**Problem description**. Some entries follow. Reproduce exactly the lines starting at the one with "-- ==== Sys2Proof/Certificates/Slice0/Obligations.lean" and stopping after the one with "exec (.unassigned32768To65535 op)".

**Record extracts**.
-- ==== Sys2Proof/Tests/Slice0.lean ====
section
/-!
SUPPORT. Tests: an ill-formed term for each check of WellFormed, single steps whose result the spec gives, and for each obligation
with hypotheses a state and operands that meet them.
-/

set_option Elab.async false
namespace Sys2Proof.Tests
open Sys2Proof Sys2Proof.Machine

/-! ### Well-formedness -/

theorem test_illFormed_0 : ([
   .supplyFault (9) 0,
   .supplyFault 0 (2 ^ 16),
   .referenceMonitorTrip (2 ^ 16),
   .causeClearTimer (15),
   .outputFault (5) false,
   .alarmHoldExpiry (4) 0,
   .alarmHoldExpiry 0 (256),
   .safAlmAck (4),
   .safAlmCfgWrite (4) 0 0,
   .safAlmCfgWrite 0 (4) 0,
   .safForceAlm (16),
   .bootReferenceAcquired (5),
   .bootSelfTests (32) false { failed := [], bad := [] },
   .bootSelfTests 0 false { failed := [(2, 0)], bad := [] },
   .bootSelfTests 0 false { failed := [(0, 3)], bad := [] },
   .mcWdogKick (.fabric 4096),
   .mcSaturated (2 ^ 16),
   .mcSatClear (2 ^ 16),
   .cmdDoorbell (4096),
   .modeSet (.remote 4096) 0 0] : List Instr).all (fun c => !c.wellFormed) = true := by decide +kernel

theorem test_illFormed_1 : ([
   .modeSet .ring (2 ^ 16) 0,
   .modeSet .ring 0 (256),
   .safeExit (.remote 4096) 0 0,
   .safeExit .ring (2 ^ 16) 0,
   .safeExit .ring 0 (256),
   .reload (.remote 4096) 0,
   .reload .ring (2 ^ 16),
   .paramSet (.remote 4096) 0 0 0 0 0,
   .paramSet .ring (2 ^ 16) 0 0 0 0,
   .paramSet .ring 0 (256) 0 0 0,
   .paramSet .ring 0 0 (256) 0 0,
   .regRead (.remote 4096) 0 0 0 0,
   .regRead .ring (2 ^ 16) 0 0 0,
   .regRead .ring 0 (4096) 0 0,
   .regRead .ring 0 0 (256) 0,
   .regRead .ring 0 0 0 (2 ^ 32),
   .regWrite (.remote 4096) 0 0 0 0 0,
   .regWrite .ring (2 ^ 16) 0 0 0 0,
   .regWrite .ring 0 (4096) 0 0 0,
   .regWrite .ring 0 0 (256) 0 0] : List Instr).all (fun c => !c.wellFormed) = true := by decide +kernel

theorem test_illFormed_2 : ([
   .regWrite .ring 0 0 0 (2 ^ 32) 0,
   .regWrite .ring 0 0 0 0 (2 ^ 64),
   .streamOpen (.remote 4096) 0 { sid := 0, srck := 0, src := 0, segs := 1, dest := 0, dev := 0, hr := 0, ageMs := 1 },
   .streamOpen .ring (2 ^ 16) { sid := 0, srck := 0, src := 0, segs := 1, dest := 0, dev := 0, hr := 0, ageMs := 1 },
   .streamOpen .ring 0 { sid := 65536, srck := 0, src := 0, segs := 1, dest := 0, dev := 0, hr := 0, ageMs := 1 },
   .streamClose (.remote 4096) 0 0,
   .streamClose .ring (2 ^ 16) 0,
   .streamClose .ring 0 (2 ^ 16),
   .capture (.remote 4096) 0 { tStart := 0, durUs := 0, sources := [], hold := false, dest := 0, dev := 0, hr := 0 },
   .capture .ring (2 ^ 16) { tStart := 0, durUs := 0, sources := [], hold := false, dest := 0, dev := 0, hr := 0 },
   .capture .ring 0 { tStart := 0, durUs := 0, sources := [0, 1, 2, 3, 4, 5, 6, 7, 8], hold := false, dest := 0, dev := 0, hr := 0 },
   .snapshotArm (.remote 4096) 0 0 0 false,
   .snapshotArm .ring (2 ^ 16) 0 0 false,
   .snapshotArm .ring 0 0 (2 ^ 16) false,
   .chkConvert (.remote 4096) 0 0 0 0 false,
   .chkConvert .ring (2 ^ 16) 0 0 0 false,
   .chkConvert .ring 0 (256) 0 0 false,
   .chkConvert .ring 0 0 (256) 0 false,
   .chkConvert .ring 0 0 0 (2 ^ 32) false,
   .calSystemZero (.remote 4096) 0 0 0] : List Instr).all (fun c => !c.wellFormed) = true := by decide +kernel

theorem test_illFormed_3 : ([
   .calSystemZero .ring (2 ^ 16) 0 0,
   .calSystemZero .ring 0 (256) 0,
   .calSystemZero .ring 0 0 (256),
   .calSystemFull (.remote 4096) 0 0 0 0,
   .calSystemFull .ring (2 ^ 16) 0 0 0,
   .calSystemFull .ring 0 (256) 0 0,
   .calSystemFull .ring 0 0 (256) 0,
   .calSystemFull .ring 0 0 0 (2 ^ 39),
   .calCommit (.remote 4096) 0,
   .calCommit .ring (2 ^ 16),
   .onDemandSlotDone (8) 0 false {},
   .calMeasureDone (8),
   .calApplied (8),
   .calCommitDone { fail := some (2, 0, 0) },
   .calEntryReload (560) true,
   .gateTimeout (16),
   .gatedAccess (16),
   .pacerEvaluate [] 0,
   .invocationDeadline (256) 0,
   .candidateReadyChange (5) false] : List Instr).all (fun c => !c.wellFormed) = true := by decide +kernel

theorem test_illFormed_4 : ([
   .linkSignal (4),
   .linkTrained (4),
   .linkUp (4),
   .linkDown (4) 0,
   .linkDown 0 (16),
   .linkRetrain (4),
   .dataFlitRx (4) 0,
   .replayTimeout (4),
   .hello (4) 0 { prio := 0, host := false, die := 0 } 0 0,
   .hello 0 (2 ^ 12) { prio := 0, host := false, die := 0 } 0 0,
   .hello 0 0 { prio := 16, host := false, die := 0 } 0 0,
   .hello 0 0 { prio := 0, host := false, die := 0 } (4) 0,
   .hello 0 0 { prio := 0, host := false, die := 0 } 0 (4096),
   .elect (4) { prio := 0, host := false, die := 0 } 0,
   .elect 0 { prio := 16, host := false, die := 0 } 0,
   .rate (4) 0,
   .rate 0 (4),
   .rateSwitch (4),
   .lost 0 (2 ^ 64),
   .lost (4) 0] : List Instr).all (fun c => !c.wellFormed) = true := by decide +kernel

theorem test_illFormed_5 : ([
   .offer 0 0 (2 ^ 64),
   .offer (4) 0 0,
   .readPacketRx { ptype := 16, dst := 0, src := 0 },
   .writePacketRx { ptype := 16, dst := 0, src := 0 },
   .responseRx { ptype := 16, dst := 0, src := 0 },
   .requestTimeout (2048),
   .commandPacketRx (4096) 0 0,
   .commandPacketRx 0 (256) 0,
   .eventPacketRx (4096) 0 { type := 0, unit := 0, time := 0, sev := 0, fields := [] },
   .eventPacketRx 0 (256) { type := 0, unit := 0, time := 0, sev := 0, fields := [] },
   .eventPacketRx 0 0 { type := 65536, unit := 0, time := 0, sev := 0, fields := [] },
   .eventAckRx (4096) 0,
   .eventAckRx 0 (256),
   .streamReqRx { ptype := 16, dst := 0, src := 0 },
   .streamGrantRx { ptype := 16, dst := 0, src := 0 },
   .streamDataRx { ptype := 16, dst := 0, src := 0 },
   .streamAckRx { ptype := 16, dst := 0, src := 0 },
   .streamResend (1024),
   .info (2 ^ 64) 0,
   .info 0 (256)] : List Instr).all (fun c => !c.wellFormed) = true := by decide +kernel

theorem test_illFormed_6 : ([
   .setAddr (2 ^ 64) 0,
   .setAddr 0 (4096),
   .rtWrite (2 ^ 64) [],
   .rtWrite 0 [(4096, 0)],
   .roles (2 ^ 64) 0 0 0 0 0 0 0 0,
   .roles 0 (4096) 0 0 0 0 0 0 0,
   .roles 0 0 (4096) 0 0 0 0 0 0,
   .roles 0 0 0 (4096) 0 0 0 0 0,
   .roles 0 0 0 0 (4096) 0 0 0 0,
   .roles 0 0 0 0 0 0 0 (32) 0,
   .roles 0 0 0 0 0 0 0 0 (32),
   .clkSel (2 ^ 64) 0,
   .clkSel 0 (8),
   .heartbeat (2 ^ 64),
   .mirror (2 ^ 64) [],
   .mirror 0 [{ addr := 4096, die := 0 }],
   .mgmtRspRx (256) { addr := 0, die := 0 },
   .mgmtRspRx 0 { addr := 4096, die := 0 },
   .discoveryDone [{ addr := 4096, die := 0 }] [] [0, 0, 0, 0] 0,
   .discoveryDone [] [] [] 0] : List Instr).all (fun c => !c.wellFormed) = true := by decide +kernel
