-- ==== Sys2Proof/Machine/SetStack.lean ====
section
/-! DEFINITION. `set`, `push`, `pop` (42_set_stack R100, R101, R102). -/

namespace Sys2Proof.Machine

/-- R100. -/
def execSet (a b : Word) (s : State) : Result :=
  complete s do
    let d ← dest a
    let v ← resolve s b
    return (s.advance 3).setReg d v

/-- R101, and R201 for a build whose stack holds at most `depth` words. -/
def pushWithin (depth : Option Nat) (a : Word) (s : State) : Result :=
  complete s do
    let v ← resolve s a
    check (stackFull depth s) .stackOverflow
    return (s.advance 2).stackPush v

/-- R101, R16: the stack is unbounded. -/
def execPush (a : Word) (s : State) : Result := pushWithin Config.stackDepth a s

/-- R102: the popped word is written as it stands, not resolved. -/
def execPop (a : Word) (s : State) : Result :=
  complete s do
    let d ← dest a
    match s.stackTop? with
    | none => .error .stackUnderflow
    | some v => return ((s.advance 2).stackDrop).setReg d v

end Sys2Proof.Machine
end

...

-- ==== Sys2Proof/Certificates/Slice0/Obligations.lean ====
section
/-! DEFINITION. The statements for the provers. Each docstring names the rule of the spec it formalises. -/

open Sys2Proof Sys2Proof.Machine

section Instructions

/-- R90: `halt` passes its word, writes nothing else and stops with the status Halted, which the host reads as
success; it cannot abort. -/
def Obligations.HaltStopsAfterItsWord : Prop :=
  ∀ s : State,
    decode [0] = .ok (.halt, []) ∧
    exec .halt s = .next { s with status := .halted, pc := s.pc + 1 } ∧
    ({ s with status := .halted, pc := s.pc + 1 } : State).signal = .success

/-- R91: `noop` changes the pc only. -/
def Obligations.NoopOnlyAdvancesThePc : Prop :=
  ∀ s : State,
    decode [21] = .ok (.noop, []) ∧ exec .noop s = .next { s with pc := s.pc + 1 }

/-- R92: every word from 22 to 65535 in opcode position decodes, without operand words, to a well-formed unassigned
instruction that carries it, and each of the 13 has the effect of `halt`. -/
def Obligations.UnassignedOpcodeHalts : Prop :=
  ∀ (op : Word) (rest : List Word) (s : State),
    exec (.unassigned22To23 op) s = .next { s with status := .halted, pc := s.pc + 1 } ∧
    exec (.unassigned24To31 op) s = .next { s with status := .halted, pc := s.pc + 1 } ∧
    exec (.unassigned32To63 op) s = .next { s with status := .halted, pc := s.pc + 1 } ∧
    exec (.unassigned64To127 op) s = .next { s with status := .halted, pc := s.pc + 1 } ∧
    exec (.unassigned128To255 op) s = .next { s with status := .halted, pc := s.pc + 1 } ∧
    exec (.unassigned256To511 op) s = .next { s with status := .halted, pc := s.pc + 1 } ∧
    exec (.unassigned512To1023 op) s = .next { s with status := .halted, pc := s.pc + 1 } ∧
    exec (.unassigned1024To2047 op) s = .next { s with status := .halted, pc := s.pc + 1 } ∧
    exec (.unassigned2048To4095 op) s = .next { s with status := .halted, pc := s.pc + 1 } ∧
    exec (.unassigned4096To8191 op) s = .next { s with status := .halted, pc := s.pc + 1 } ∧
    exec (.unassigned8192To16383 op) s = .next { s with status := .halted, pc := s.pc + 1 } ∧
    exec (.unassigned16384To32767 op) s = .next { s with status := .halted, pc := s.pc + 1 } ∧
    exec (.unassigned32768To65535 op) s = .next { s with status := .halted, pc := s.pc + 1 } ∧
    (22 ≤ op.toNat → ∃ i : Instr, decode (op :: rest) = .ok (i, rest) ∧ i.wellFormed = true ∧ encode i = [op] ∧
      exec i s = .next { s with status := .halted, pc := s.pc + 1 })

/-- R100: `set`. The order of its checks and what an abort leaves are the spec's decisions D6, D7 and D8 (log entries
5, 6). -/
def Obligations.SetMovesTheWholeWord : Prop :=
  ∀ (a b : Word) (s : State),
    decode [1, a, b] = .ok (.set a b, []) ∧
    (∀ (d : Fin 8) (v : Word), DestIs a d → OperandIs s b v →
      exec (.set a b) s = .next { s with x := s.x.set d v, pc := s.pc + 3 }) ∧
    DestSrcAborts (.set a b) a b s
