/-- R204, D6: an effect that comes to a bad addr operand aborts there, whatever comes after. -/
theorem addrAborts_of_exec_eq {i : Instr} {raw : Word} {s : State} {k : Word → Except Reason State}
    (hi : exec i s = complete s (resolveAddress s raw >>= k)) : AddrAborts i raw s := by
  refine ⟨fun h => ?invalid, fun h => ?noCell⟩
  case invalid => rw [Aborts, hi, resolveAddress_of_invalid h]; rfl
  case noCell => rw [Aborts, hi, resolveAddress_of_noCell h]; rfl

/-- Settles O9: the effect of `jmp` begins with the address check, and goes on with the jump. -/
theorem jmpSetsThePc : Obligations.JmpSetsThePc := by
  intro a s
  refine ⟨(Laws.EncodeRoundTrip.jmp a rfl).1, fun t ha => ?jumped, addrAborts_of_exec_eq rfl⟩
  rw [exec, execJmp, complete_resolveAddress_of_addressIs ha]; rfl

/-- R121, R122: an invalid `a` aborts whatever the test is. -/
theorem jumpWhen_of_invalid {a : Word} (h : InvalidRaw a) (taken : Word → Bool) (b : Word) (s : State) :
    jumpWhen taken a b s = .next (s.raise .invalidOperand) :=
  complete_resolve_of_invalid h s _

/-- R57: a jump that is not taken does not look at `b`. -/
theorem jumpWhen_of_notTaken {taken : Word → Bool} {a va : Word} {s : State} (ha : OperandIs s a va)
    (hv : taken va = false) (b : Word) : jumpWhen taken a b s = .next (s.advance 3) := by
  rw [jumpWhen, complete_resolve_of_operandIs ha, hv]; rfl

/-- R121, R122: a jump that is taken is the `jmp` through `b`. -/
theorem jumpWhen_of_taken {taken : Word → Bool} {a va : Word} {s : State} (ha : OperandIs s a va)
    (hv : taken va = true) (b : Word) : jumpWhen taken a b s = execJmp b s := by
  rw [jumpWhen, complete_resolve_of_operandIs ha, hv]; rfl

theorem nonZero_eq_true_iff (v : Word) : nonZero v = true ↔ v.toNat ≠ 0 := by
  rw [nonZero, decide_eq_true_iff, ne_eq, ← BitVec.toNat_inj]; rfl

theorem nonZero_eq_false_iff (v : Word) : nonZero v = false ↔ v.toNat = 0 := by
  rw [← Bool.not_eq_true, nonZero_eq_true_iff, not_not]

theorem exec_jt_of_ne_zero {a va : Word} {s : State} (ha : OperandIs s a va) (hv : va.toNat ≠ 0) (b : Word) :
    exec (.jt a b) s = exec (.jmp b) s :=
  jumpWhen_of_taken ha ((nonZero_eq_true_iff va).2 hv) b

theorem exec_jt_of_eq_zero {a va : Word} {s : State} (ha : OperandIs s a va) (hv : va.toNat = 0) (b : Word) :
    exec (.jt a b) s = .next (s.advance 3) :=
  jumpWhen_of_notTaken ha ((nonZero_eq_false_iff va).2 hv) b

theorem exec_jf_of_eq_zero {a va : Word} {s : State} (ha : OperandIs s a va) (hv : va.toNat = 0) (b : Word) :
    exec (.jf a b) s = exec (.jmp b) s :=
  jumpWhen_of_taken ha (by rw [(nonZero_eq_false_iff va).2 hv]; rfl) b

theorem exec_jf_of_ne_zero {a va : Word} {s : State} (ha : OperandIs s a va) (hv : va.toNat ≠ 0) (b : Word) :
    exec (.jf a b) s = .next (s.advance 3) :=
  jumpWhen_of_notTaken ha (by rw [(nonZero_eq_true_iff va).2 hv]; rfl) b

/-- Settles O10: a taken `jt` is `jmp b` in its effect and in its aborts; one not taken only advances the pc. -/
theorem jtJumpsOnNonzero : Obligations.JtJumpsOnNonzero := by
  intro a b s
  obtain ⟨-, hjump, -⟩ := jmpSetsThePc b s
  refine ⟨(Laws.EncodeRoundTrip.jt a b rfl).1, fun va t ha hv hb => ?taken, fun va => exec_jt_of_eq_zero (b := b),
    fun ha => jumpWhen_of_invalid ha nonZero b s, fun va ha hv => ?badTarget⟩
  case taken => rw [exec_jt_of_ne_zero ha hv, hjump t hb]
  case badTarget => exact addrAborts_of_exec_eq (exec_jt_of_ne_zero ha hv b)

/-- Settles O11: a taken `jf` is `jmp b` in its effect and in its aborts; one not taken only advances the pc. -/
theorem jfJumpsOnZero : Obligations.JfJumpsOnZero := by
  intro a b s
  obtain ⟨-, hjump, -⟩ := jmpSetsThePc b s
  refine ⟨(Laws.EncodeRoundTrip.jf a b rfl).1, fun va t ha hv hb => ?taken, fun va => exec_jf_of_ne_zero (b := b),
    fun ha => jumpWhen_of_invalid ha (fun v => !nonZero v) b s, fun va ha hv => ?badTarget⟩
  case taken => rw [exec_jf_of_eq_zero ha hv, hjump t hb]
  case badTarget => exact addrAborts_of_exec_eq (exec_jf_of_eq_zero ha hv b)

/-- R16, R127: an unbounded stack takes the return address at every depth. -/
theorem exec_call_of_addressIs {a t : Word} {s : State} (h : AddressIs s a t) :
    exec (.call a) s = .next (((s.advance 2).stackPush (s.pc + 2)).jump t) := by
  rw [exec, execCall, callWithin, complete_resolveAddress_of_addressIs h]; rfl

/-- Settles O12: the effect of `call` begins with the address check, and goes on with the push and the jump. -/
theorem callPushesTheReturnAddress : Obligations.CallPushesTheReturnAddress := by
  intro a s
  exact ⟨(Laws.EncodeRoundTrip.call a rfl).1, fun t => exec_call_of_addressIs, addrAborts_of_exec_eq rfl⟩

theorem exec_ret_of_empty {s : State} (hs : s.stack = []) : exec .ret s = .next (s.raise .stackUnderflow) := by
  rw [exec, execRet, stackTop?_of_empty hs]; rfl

**Answer for this exercise**.
-- ==== Sys2Proof/Certificates/Slice0/Obligations.lean ====
section
/-! DEFINITION. The statements for the provers. Each docstring names the rule of the spec it formalises. -/

open Sys2Proof Sys2Proof.Machine

section Instructions

/-- R90: `halt` passes its word, writes nothing else and stops with the status Halted, which the host reads as
success; it cannot abort. -/
def Obligations.HaltStopsAfterItsWord : Prop :=
  ∀ s : State,
    decode [0] = .ok (.halt, []) ∧
    exec .halt s = .next { s with status := .halted, pc := s.pc + 1 } ∧
    ({ s with status := .halted, pc := s.pc + 1 } : State).signal = .success

/-- R91: `noop` changes the pc only. -/
def Obligations.NoopOnlyAdvancesThePc : Prop :=
  ∀ s : State,
    decode [21] = .ok (.noop, []) ∧ exec .noop s = .next { s with pc := s.pc + 1 }

/-- R92: every word from 22 to 65535 in opcode position decodes, without operand words, to a well-formed unassigned
instruction that carries it, and each of the 13 has the effect of `halt`. -/
def Obligations.UnassignedOpcodeHalts : Prop :=
  ∀ (op : Word) (rest : List Word) (s : State),
    exec (.unassigned22To23 op) s = .next { s with status := .halted, pc := s.pc + 1 } ∧
    exec (.unassigned24To31 op) s = .next { s with status := .halted, pc := s.pc + 1 } ∧
    exec (.unassigned32To63 op) s = .next { s with status := .halted, pc := s.pc + 1 } ∧
    exec (.unassigned64To127 op) s = .next { s with status := .halted, pc := s.pc + 1 } ∧
    exec (.unassigned128To255 op) s = .next { s with status := .halted, pc := s.pc + 1 } ∧
    exec (.unassigned256To511 op) s = .next { s with status := .halted, pc := s.pc + 1 } ∧
    exec (.unassigned512To1023 op) s = .next { s with status := .halted, pc := s.pc + 1 } ∧
    exec (.unassigned1024To2047 op) s = .next { s with status := .halted, pc := s.pc + 1 } ∧
    exec (.unassigned2048To4095 op) s = .next { s with status := .halted, pc := s.pc + 1 } ∧
    exec (.unassigned4096To8191 op) s = .next { s with status := .halted, pc := s.pc + 1 } ∧
    exec (.unassigned8192To16383 op) s = .next { s with status := .halted, pc := s.pc + 1 } ∧
    exec (.unassigned16384To32767 op) s = .next { s with status := .halted, pc := s.pc + 1 } ∧
    exec (.unassigned32768To65535 op) s = .next { s with status := .halted, pc := s.pc + 1 } ∧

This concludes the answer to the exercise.